*** Data extract
/-- A take whose region's ring holds 5 slots at the slice: its search takes a further cycle. -/
theorem witness_FenHomes_search : ∃ (s : State) (q : Nat) (u : FenReq) (rg : Region), s.args = [q] ∧ s.req? q = some u ∧
    kget s.alder.regions u.region = some rg ∧ (s.fenPart u.slice u.region).queue = [] ∧ s.fenBehind q u = false ∧ s.fenDelay rg u ≠ 0 ∧
    (Instr.fenTake, u.kind) ∈ [(Instr.fenDeposit, FenKind.deposit), (.fenTake, .take), (.fenCopy, .copy)] :=
  let rg := { rgR with ring := 8 }
  ⟨withFen [4] [(4, rqF .take false)] rg { FenPart.zero with tail := 5 } [], 4, rqF .take false, rg, by decide +kernel⟩

theorem witness_FenHomes_parked : ∃ (s : State) (x region q : Nat) (rest : List Nat) (rg : Region) (u : FenReq), s.args = [x, region] ∧
    kget s.alder.regions region = some rg ∧ (s.slice x).parked = q :: rest ∧ s.req? q = some u ∧ u.kind = .deposit ∧ u.region = region ∧
    (s.fenPart x region).onchip.length < rg.onchip :=
  ⟨withFen [0, 1] [(4, rqF .deposit true)] rgF (partF [tupG]) [4], 0, 1, 4, [], rgF, rqF .deposit true, by decide +kernel⟩

/-- With a Fen instruction whose one request has its status. -/
def withStatus (q : FenReq) (o : FenOp) (r : Group) : State := { evt [4] r team0 with fenReqs := [(4, q)], fenOps := [(9, o)] }
/-- All registers of the group may be written at its allotment. -/
theorem witness_FenStatus_lane : ∃ (s : State) (k : Nat) (q : FenReq) (o : FenOp) (r : Group) (code : Nat), s.args = [k] ∧ s.req? k = some q ∧
    q.code = some code ∧ q.fromPeer = none ∧ kget s.fenOps q.op = some o ∧ s.grp? q.g = some r ∧ kwf s.fenReqs = true ∧ kwf s.fenOps = true ∧ code ≠ 4 ∧
    o.scalar = false ∧ o.left = 1 ∧ o.fullHandle = none ∧ q.lane < 96 ∧ swf r.v = true ∧ (∀ j, r.writable j = true) ∧
    (o.vs < o.vd ∨ o.vd + 16 ≤ o.vs) :=
  let q := { rqF .take false with code := some 2, reply := [5, 1, 7, 0] ++ List.replicate 12 0 }
  let o : FenOp := ⟨0, .take, false, false, .cl, 4, 2, 0, 0, 1, 0x10000, none, 0⟩
  ⟨withStatus q o grp0, 4, q, o, grp0, 2, by decide +kernel, by decide +kernel, rfl, rfl, by decide +kernel, by decide +kernel, by decide +kernel,
    by decide +kernel, by decide, rfl, rfl, rfl, by decide, by decide +kernel, fun j => by rfl, by decide⟩

theorem witness_FenStatus_scalar : ∃ (s : State) (k : Nat) (q : FenReq) (o : FenOp) (r : Group) (code : Nat) (p : PendS), s.args = [k] ∧
    s.req? k = some q ∧ q.code = some code ∧ q.fromPeer = none ∧ kget s.fenOps q.op = some o ∧ s.grp? q.g = some r ∧ kwf s.fenReqs = true ∧
    kwf s.fenOps = true ∧ code ≠ 4 ∧ o.scalar = true ∧ (code ≠ 2 ∨ q.kind = .deposit) ∧ r.pendS.find? (·.id == o.rid) = some p ∧ p.reg.toNat < 61 :=
  let q := { rqF .deposit false with code := some 0 }
  let o : FenOp := ⟨0, .deposit, true, false, .cl, 0, 0, 5, 0, 1, 0x10000, none, 7⟩
  ⟨withStatus q o grpP, 4, q, o, grpP, 0, ⟨5, 7, .load, 0x10000, 0⟩, by decide +kernel, by decide +kernel, rfl, rfl, by decide +kernel, by decide +kernel,
    by decide +kernel, by decide +kernel, by decide, rfl, .inr rfl, by decide +kernel, by decide⟩

/-! ### Host commands and scheduling -/

theorem ok_of {α β : Type} (x : Except α β) (h : (match x with | .ok _ => true | .error _ => false) = true) : ∃ c, x = .ok c := by
  cases x with
  | ok c => exact ⟨c, rfl⟩
  | error e => exact absurd h (by simp)

/-- A queue of 16 entries with one entry, enabled. -/
def hq : HQueue := ⟨0x1000, 0x104, 1, 0, 0x2000, 0, 0, []⟩
/-- A module in full service with that queue and these contexts and commands. -/
def withQ (args : List Nat) (cs : List Ctx) (ms : List Cmd) : State :=
  { evt args grp0 team0 with
    phase := 6, full := true, queues := (Vector.replicate 16 HQueue.reset).setIfInBounds 0 hq
    alder := { State.reset.alder with ctxs := cs, cmds := ms } }

/-- An image at 0x300000, its descriptor at the virtual address 0x10000, the page table at 0x200000 whose entry 0 names itself. -/
def imgMem : List Host.Cell :=
  ssetL (w := 8) (ssetL (w := 8) (ssetL (w := 8) [] 0x100000
      (natBytes 4 0x4B440001 ++ natBytes 4 0 ++ natBytes 8 0x10000 ++ natBytes 8 0 ++ natBytes 2 1 ++ [1, 1] ++ natBytes 2 96 ++ [8, 16] ++ natBytes 4 65536))
    0x200000 (natBytes 8 0x200001 ++ natBytes 8 0x10001F))
    0x300000 (natBytes 4 0x53450001 ++ natBytes 4 1 ++ natBytes 8 0x10000 ++ natBytes 8 0 ++ natBytes 4 1 ++ natBytes 4 1 ++ natBytes 4 1 ++ natBytes 4 0 ++
      natBytes 8 0x200000)
/-- RESUME of it as context 3, cookie 9. -/
def resumeCmd : BitVec 512 := BitVec.ofNat 512 (1 + 3 * 2 ^ 32 + 0x300000 * 2 ^ 64 + 9 * 2 ^ 192)
/-- A state with it. -/
def sImg : State := { withQ [] [] [] with mem := imgMem, fcLimits := [] }

theorem witness_HostCommands_resume : ∃ (q : Nat) (cmd : BitVec 512) (s : State) (h : List Byte) (c : Ctx), cmdField cmd 2 2 < 2 ∧ cmdField cmd 4 2 ≠ 0 ∧
    (∀ x, x ∈ s.alder.ctxs → x.ctxid ≠ cmdField cmd 4 2) ∧ cmdField cmd 6 2 = 0 ∧ cmdField cmd 32 32 = 0 ∧ cmdField cmd 8 8 % 256 = 0 ∧
    cmdField cmd 16 8 % 256 = 0 ∧ s.alderRead (cmdField cmd 8 8) 64 = some h ∧ fieldN h 4 4 % 2 = 1 ∧
    (s.takeCmd q (natBytes 64 cmd.toNat)).2.imageOf q (natBytes 64 cmd.toNat) h s.nextId = .ok c := by
  obtain ⟨c, hc⟩ := ok_of ((sImg.takeCmd 0 (natBytes 64 resumeCmd.toNat)).2.imageOf 0 (natBytes 64 resumeCmd.toNat) (sgetL (w := 8) imgMem 0x300000 64) sImg.nextId)
    (by decide +kernel)
  exact ⟨0, resumeCmd, sImg, sgetL (w := 8) imgMem 0x300000 64, c, by decide +kernel, by decide +kernel, (fun x hx => nomatch (show x ∈ ([] : List Ctx) from hx)),
    by
      refine ⟨?_, ?_, ?_, ?_, ?_, ?_, hc⟩ <;> decide +kernel⟩

/-- A command: opcode, fields at byte 4, byte 8 and byte 32, cookie 9. -/
def cmdOf (opc f4 f8 f32 : Nat) : BitVec 512 := BitVec.ofNat 512 (opc + f4 * 2 ^ 32 + f8 * 2 ^ 64 + 9 * 2 ^ 192 + f32 * 2 ^ 256)
/-- A trap table record for address space 0 at 0x300000. -/
def tabMem : List Host.Cell := ssetL (w := 8) [] 0x300000 (natBytes 4 0x54540001 ++ natBytes 4 0 ++ natBytes 8 0x10000 ++ natBytes 4 6)
def sTab : State := { withQ [] [] [] with mem := tabMem, fcLimits := [] }

theorem mayQ (s : State) (h : s.queues = (Vector.replicate 16 HQueue.reset).setIfInBounds 0 hq) (hm : s.hostMem = []) : s.mayComplete 0 := by
  simp only [State.mayComplete, State.queue, h, hm]
  decide +kernel

theorem witness_HostCommands_trapset : ∃ (q : Nat) (cmd : BitVec 512) (s : State) (b : List Byte), s.mayComplete q ∧ s.alder.cmds = [] ∧
    cmdField cmd 2 2 < 2 ∧ cmdField cmd 4 4 = 0 ∧ cmdField cmd 16 8 = 0 ∧ cmdField cmd 32 32 = 0 ∧ cmdField cmd 8 8 % 64 = 0 ∧
    s.alderRead (cmdField cmd 8 8) 64 = some b ∧ fieldN b 0 4 = 0x54540001 ∧ fieldN b 6 2 = 0 ∧ fieldN b 20 44 = 0 ∧ b.length = 64 ∧
    fieldN b 8 8 % 4 = 0 ∧ (BitVec.ofNat 32 (fieldN b 16 4) &&& 0xFFFC9000 = 0) :=
  ⟨0, cmdOf 2 0 0x300000 0, sTab, sgetL (w := 8) tabMem 0x300000 64, mayQ _ rfl rfl, rfl, by decide +kernel⟩

theorem witness_HostCommands_preempt : ∃ (q : Nat) (cmd : BitVec 512) (s : State) (c : Ctx), s.mayComplete q ∧ s.alder.cmds = [] ∧ s.alder.ctxs = [c] ∧
    c.ctxid = cmdField cmd 4 2 ∧ cmdField cmd 2 2 < 2 ∧ cmdField cmd 6 18 = 0 ∧ cmdField cmd 32 32 = 0 ∧ c.pre = none :=
  ⟨0, cmdOf 3 1 0 0, withQ [] [ctx0] [], ctx0, mayQ _ rfl rfl, rfl, rfl, by decide +kernel⟩

theorem witness_HostCommands_qfence : ∃ (q : Nat) (cmd : BitVec 512) (s : State), s.mayComplete q ∧ s.alder.cmds = [] ∧ cmdField cmd 0 2 = 5 ∧
    cmdField cmd 2 2 < 2 ∧ cmdField cmd 4 20 = 0 ∧ cmdField cmd 32 32 = 0 :=
  ⟨0, cmdOf 5 0 0 0, withQ [] [] [], mayQ _ rfl rfl, rfl, by decide +kernel⟩

theorem witness_HostCommands_tlbinv : ∃ cmd : BitVec 512, cmdField cmd 2 2 < 2 ∧ cmdField cmd 4 4 = 0 ∧ cmdField cmd 10 1 ≤ 2 ∧ cmdField cmd 11 13 = 0 ∧
    cmdField cmd 48 16 = 0 ∧
    (cmdField cmd 10 1 = 1 → cmdField cmd 32 8 % 65536 = 0 ∧ cmdField cmd 40 8 % 65536 = 0 ∧ cmdField cmd 40 8 ≠ 0) :=
  ⟨cmdOf 4 0 0x10000 (0x10000 + 0x20000 * 2 ^ 64), by decide +kernel⟩

theorem witness_HostCommands_visit : ∃ (s : State) (q : Nat) (x : HQueue) (e : List Byte) (i : Instr), s.args = [q] ∧ q < 16 ∧ s.queue q = x ∧
    x.waiting = [] ∧ x.qctl.getLsbD 8 = true ∧ x.room = true ∧ 4 ≤ s.phase.toNat ∧ x.qtail ≠ x.qhead ∧ (x.qtail - x.qhead).toNat ≤ 2 ^ x.size ∧
    s.full = true ∧ e = s.homeBytes (2 ^ 50 + (x.qbase.extractLsb' 12 40).toNat * 4096 + 64 * (x.qhead.toNat % 2 ^ x.size)) 64 ∧
    fieldN e 2 2 % 2 = 0 ∧ commandOf q e = some i ∧ s.alder.ctxs.length < 16 ∧ s.phase ≠ 5 ∧ s.openFences = [] :=
  let s := { withQ [0] [] [] with hostMem := [(0x1000, 5)] }
  ⟨s, 0, hq, 5 :: List.replicate 63 0, .qfence 0 5, rfl, by decide, by decide +kernel, rfl, by decide +kernel, by decide +kernel, by decide +kernel,
    by decide, by decide +kernel, rfl, by decide +kernel⟩

/-- A context of single teams with one cluster left. -/
def ctxN : Ctx := { ctx0 with nextCl := 0, live := [], root := 0 }

theorem witness_Scheduling_place : ∃ (s : State) (c : Ctx) (o : Nat), s.alder.ctxs = [c] ∧ c.pre = none ∧ c.restore = [] ∧ c.cw = 1 ∧ c.ch = 1 ∧
    c.clusters = c.nextCl + 1 ∧ s.chooseOrigin 1 1 [c.freshTeam c.nextCl 0 0] = some o :=
  let s := { State.reset with alder := { State.reset.alder with ctxs := [ctxN] } }
  ⟨s, ctxN, 0, rfl, rfl, rfl, by decide +kernel⟩

/-- The placed team of the context, on core 3. -/
def plc : Placement := { ctxN.freshTeam 0 0 0 with core := 3, start := 512 }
******
**Exercise requirements**
A word-for-word copy of the lines above from the one with "theorem witness_FenHomes_parked : ∃" through the one with "true, by decide +kernel⟩", inclusive, is the only output wanted.

**Final answer**
theorem witness_FenHomes_parked : ∃ (s : State) (x region q : Nat) (rest : List Nat) (rg : Region) (u : FenReq), s.args = [x, region] ∧
    kget s.alder.regions region = some rg ∧ (s.slice x).parked = q :: rest ∧ s.req? q = some u ∧ u.kind = .deposit ∧ u.region = region ∧
    (s.fenPart x region).onchip.length < rg.onchip :=
  ⟨withFen [0, 1] [(4, rqF .deposit true)] rgF (partF [tupG]) [4], 0, 1, 4, [], rgF, rqF .deposit true, by decide +kernel⟩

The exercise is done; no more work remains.